- Work task: Could you show all lines in the entries below that contain the string "sectors"?

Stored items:
====
/-! `State.mbPut` -/

@[simp] theorem State.mbPut_cid (s : State) (ws : List Word) : (s.mbPut ws).cid = s.cid := rfl
@[simp] theorem State.mbPut_c (s : State) (ws : List Word) : (s.mbPut ws).c = s.c := rfl
@[simp] theorem State.mbPut_issue (s : State) (ws : List Word) : (s.mbPut ws).issue = s.issue := rfl
@[simp] theorem State.mbPut_ctxs (s : State) (ws : List Word) : (s.mbPut ws).ctxs = s.ctxs := rfl
@[simp] theorem State.mbPut_cores (s : State) (ws : List Word) : (s.mbPut ws).cores = s.cores := rfl
@[simp] theorem State.mbPut_clusters (s : State) (ws : List Word) : (s.mbPut ws).clusters = s.clusters := rfl
@[simp] theorem State.mbPut_sectors (s : State) (ws : List Word) : (s.mbPut ws).sectors = s.sectors := rfl
@[simp] theorem State.mbPut_regions (s : State) (ws : List Word) : (s.mbPut ws).regions = s.regions := rfl
@[simp] theorem State.mbPut_tenants (s : State) (ws : List Word) : (s.mbPut ws).tenants = s.tenants := rfl
@[simp] theorem State.mbPut_mem (s : State) (ws : List Word) : (s.mbPut ws).mem = s.mem := rfl
@[simp] theorem State.mbPut_stamps (s : State) (ws : List Word) : (s.mbPut ws).stamps = s.stamps := rfl
@[simp] theorem State.mbPut_gtags (s : State) (ws : List Word) : (s.mbPut ws).gtags = s.gtags := rfl
@[simp] theorem State.mbPut_gva (s : State) (ws : List Word) : (s.mbPut ws).gva = s.gva := rfl
@[simp] theorem State.mbPut_ecc (s : State) (ws : List Word) : (s.mbPut ws).ecc = s.ecc := rfl
@[simp] theorem State.mbPut_outItems (s : State) (ws : List Word) : (s.mbPut ws).outItems = s.outItems := rfl
@[simp] theorem State.mbPut_inItems (s : State) (ws : List Word) : (s.mbPut ws).inItems = s.inItems := rfl
@[simp] theorem State.mbPut_ep (s : State) (ws : List Word) : (s.mbPut ws).ep = s.ep := rfl
@[simp] theorem State.mbPut_ftime (s : State) (ws : List Word) : (s.mbPut ws).ftime = s.ftime := rfl
@[simp] theorem State.mbPut_tick (s : State) (ws : List Word) : (s.mbPut ws).tick = s.tick := rfl
@[simp] theorem State.mbPut_agenda (s : State) (ws : List Word) : (s.mbPut ws).agenda = s.agenda := rfl

/-! `State.mbEnd` -/

@[simp] theorem State.mbEnd_cid (s : State) (st : BitVec 8) (ws : List Word) : (s.mbEnd st ws).cid = s.cid := rfl
@[simp] theorem State.mbEnd_c (s : State) (st : BitVec 8) (ws : List Word) : (s.mbEnd st ws).c = s.c := rfl
@[simp] theorem State.mbEnd_issue (s : State) (st : BitVec 8) (ws : List Word) : (s.mbEnd st ws).issue = s.issue := rfl
@[simp] theorem State.mbEnd_ctxs (s : State) (st : BitVec 8) (ws : List Word) : (s.mbEnd st ws).ctxs = s.ctxs := rfl
@[simp] theorem State.mbEnd_cores (s : State) (st : BitVec 8) (ws : List Word) : (s.mbEnd st ws).cores = s.cores := rfl
@[simp] theorem State.mbEnd_clusters (s : State) (st : BitVec 8) (ws : List Word) : (s.mbEnd st ws).clusters = s.clusters := rfl
@[simp] theorem State.mbEnd_sectors (s : State) (st : BitVec 8) (ws : List Word) : (s.mbEnd st ws).sectors = s.sectors := rfl
@[simp] theorem State.mbEnd_regions (s : State) (st : BitVec 8) (ws : List Word) : (s.mbEnd st ws).regions = s.regions := rfl
@[simp] theorem State.mbEnd_tenants (s : State) (st : BitVec 8) (ws : List Word) : (s.mbEnd st ws).tenants = s.tenants := rfl
@[simp] theorem State.mbEnd_mem (s : State) (st : BitVec 8) (ws : List Word) : (s.mbEnd st ws).mem = s.mem := rfl
@[simp] theorem State.mbEnd_stamps (s : State) (st : BitVec 8) (ws : List Word) : (s.mbEnd st ws).stamps = s.stamps := rfl
@[simp] theorem State.mbEnd_gtags (s : State) (st : BitVec 8) (ws : List Word) : (s.mbEnd st ws).gtags = s.gtags := rfl
@[simp] theorem State.mbEnd_gva (s : State) (st : BitVec 8) (ws : List Word) : (s.mbEnd st ws).gva = s.gva := rfl
@[simp] theorem State.mbEnd_ecc (s : State) (st : BitVec 8) (ws : List Word) : (s.mbEnd st ws).ecc = s.ecc := rfl
@[simp] theorem State.mbEnd_outItems (s : State) (st : BitVec 8) (ws : List Word) : (s.mbEnd st ws).outItems = s.outItems := rfl
@[simp] theorem State.mbEnd_inItems (s : State) (st : BitVec 8) (ws : List Word) : (s.mbEnd st ws).inItems = s.inItems := rfl
@[simp] theorem State.mbEnd_ep (s : State) (st : BitVec 8) (ws : List Word) : (s.mbEnd st ws).ep = s.ep := rfl
@[simp] theorem State.mbEnd_ftime (s : State) (st : BitVec 8) (ws : List Word) : (s.mbEnd st ws).ftime = s.ftime := rfl
@[simp] theorem State.mbEnd_tick (s : State) (st : BitVec 8) (ws : List Word) : (s.mbEnd st ws).tick = s.tick := rfl
@[simp] theorem State.mbEnd_agenda (s : State) (st : BitVec 8) (ws : List Word) : (s.mbEnd st ws).agenda = s.agenda := rfl

/-! `State.onChan` -/

@[simp] theorem State.onChan_cid (s : State) (r : RegionId) (k : Chan) (f : Channel → Channel) : (s.onChan r k f).cid = s.cid := rfl
@[simp] theorem State.onChan_c (s : State) (r : RegionId) (k : Chan) (f : Channel → Channel) : (s.onChan r k f).c = s.c := rfl
@[simp] theorem State.onChan_issue (s : State) (r : RegionId) (k : Chan) (f : Channel → Channel) : (s.onChan r k f).issue = s.issue := rfl
@[simp] theorem State.onChan_ctxs (s : State) (r : RegionId) (k : Chan) (f : Channel → Channel) : (s.onChan r k f).ctxs = s.ctxs := rfl
@[simp] theorem State.onChan_cores (s : State) (r : RegionId) (k : Chan) (f : Channel → Channel) : (s.onChan r k f).cores = s.cores := rfl
@[simp] theorem State.onChan_clusters (s : State) (r : RegionId) (k : Chan) (f : Channel → Channel) : (s.onChan r k f).clusters = s.clusters := rfl
@[simp] theorem State.onChan_sectors (s : State) (r : RegionId) (k : Chan) (f : Channel → Channel) : (s.onChan r k f).sectors = s.sectors := rfl
@[simp] theorem State.onChan_tenants (s : State) (r : RegionId) (k : Chan) (f : Channel → Channel) : (s.onChan r k f).tenants = s.tenants := rfl
@[simp] theorem State.onChan_mem (s : State) (r : RegionId) (k : Chan) (f : Channel → Channel) : (s.onChan r k f).mem = s.mem := rfl
@[simp] theorem State.onChan_stamps (s : State) (r : RegionId) (k : Chan) (f : Channel → Channel) : (s.onChan r k f).stamps = s.stamps := rfl
@[simp] theorem State.onChan_gtags (s : State) (r : RegionId) (k : Chan) (f : Channel → Channel) : (s.onChan r k f).gtags = s.gtags := rfl
@[simp] theorem State.onChan_gva (s : State) (r : RegionId) (k : Chan) (f : Channel → Channel) : (s.onChan r k f).gva = s.gva := rfl
@[simp] theorem State.onChan_ecc (s : State) (r : RegionId) (k : Chan) (f : Channel → Channel) : (s.onChan r k f).ecc = s.ecc := rfl
@[simp] theorem State.onChan_outItems (s : State) (r : RegionId) (k : Chan) (f : Channel → Channel) : (s.onChan r k f).outItems = s.outItems := rfl
@[simp] theorem State.onChan_inItems (s : State) (r : RegionId) (k : Chan) (f : Channel → Channel) : (s.onChan r k f).inItems = s.inItems := rfl
@[simp] theorem State.onChan_modl (s : State) (r : RegionId) (k : Chan) (f : Channel → Channel) : (s.onChan r k f).modl = s.modl := rfl
@[simp] theorem State.onChan_ep (s : State) (r : RegionId) (k : Chan) (f : Channel → Channel) : (s.onChan r k f).ep = s.ep := rfl
@[simp] theorem State.onChan_ftime (s : State) (r : RegionId) (k : Chan) (f : Channel → Channel) : (s.onChan r k f).ftime = s.ftime := rfl
@[simp] theorem State.onChan_tick (s : State) (r : RegionId) (k : Chan) (f : Channel → Channel) : (s.onChan r k f).tick = s.tick := rfl
@[simp] theorem State.onChan_agenda (s : State) (r : RegionId) (k : Chan) (f : Channel → Channel) : (s.onChan r k f).agenda = s.agenda := rfl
====
- Solution for this problem:
@[simp] theorem State.mbPut_sectors (s : State) (ws : List Word) : (s.mbPut ws).sectors = s.sectors := rfl
@[simp] theorem State.mbEnd_sectors (s : State) (st : BitVec 8) (ws : List Word) : (s.mbEnd st ws).sectors = s.sectors := rfl
@[simp] theorem State.onChan_sectors (s : State) (r : RegionId) (k : Chan) (f : Channel → Channel) : (s.onChan r k f).sectors = s.sectors := rfl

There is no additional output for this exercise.